▶ **Entries supplied**:
%%

theorem dataStep_of_wait
    (hf : (fetchAll m (Config.params m) s.mem k (getTile s k)
      (sources m (Config.params m) (getTile s k).winDone (getTile s k).red (getTile s k).step)).1 = .wait) : dataStep s k m o = s := by
  unfold dataStep
  simp only [hq, hcl, hend, hc, List.isEmpty_nil, Bool.not_true, Bool.false_eq_true, if_false]
  split
  next => rfl
  next h => cases (congrArg Prod.fst h).symm.trans hf
  next h => cases (congrArg Prod.fst h).symm.trans hf

/-- A step whose one operand has come accumulates it, and lands in the tiles alone. -/
theorem dataStep_of_operand {e : Elem} {t1 : Tile} {reads : List Nat}
    (hf : fetchAll m (Config.params m) s.mem k (getTile s k)
      (sources m (Config.params m) (getTile s k).winDone (getTile s k).red (getTile s k).step) = (.got e t1 reads, none))
    (hb : byElement (byteAt m 0) = false) (hz : zeroSkip m e = false) (hp : byteAt m 0 = 0x51 → (Config.params m).power = false) (he : o.ecc = []) :
    ∃ f n x, dataStep s k m o = workSteps (bumpTile (updTile s k
      (fun _ => tableStep m (Config.params m) s.mem k e.code c.1 (movedSide m c.2 false t1))) k f) k n x := by
  obtain ⟨ov, rv, reads', hacc⟩ := accumulate_of_table s.mem k c.1 (movedSide m c.2 false t1) hz hp
  unfold dataStep
  simp only [hq, hcl, hend, hc, hf, hb, hacc, List.isEmpty_nil, Bool.not_true, Bool.false_eq_true, if_false]
  exact ⟨_, _, _, landStep_of_tile rfl rfl he (stepCount_ne_zero m _)⟩

end Step

/-- Settles O16. -/
theorem tileStepsAccumulateOrWait : Obligations.TileStepsAccumulateOrWait := by
  unfold Obligations.TileStepsAccumulateOrWait
  intro a o k m q t s hup hs hk ht hq
  subst hk ht hq
  refine ⟨fun hno => (exec_tileStep a o s).trans (if_neg (Bool.eq_false_iff.mp hno)),
    fun hex hnone => exec_tileStep_of hup hex (tileStep_of_no_image o hnone), fun p hex hrun hm hpool => ?_⟩
  refine ⟨fun hop => exec_tileStep_of hup hex (tileStep_of_stage hrun hm hpool hop),
    fun hop hst hsend => exec_tileStep_of hup hex (tileStep_of_lanes hrun hm hpool hop hst (dataStep_of_full hsend)),
    fun c hop hst hsend hcl hend hc => ⟨fun hw =>
      exec_tileStep_of hup hex (tileStep_of_lanes hrun hm hpool hop hst (dataStep_of_wait hsend hcl hend hc hw)),
      fun e t1 reads hf hb hz hp he => ?_⟩⟩
  obtain ⟨f, n, x, hland⟩ := dataStep_of_operand hsend hcl hend hc hf hb hz hp he
  have hacc := (tableStep_accumulated m (Config.params m) s.mem (tileKey a.x a.y) e.code c.1 (movedSide m c.2 false t1)).congr
    ((movedSide_datapath m c.2 false t1).trans (fetchAll_datapath hf)) (landed_datapath hs (tileKey a.x a.y) _ f n x)
  have htouch := landed_touch s (tileKey a.x a.y) (tableStep m (Config.params m) s.mem (tileKey a.x a.y) e.code c.1 (movedSide m c.2 false t1)) f n x
  exact ⟨_, _, exec_tileStep_of hup hex (tileStep_of_lanes hrun hm hpool hop hst hland), htouch.mem_eq, htouch, rfl, hacc⟩

end Sys2Proof.Machine
end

%%

▶ **Task brief**:
In the listing above, find the line holding "(fun _ => tableStep" and the line holding "fun hex hnone", then output those two lines and every line between them exactly.

▶ **Response below**:
      (fun _ => tableStep m (Config.params m) s.mem k e.code c.1 (movedSide m c.2 false t1))) k f) k n x := by
  obtain ⟨ov, rv, reads', hacc⟩ := accumulate_of_table s.mem k c.1 (movedSide m c.2 false t1) hz hp
  unfold dataStep
  simp only [hq, hcl, hend, hc, hf, hb, hacc, List.isEmpty_nil, Bool.not_true, Bool.false_eq_true, if_false]
  exact ⟨_, _, _, landStep_of_tile rfl rfl he (stepCount_ne_zero m _)⟩

end Step

/-- Settles O16. -/
theorem tileStepsAccumulateOrWait : Obligations.TileStepsAccumulateOrWait := by
  unfold Obligations.TileStepsAccumulateOrWait
  intro a o k m q t s hup hs hk ht hq
  subst hk ht hq
  refine ⟨fun hno => (exec_tileStep a o s).trans (if_neg (Bool.eq_false_iff.mp hno)),
    fun hex hnone => exec_tileStep_of hup hex (tileStep_of_no_image o hnone), fun p hex hrun hm hpool => ?_⟩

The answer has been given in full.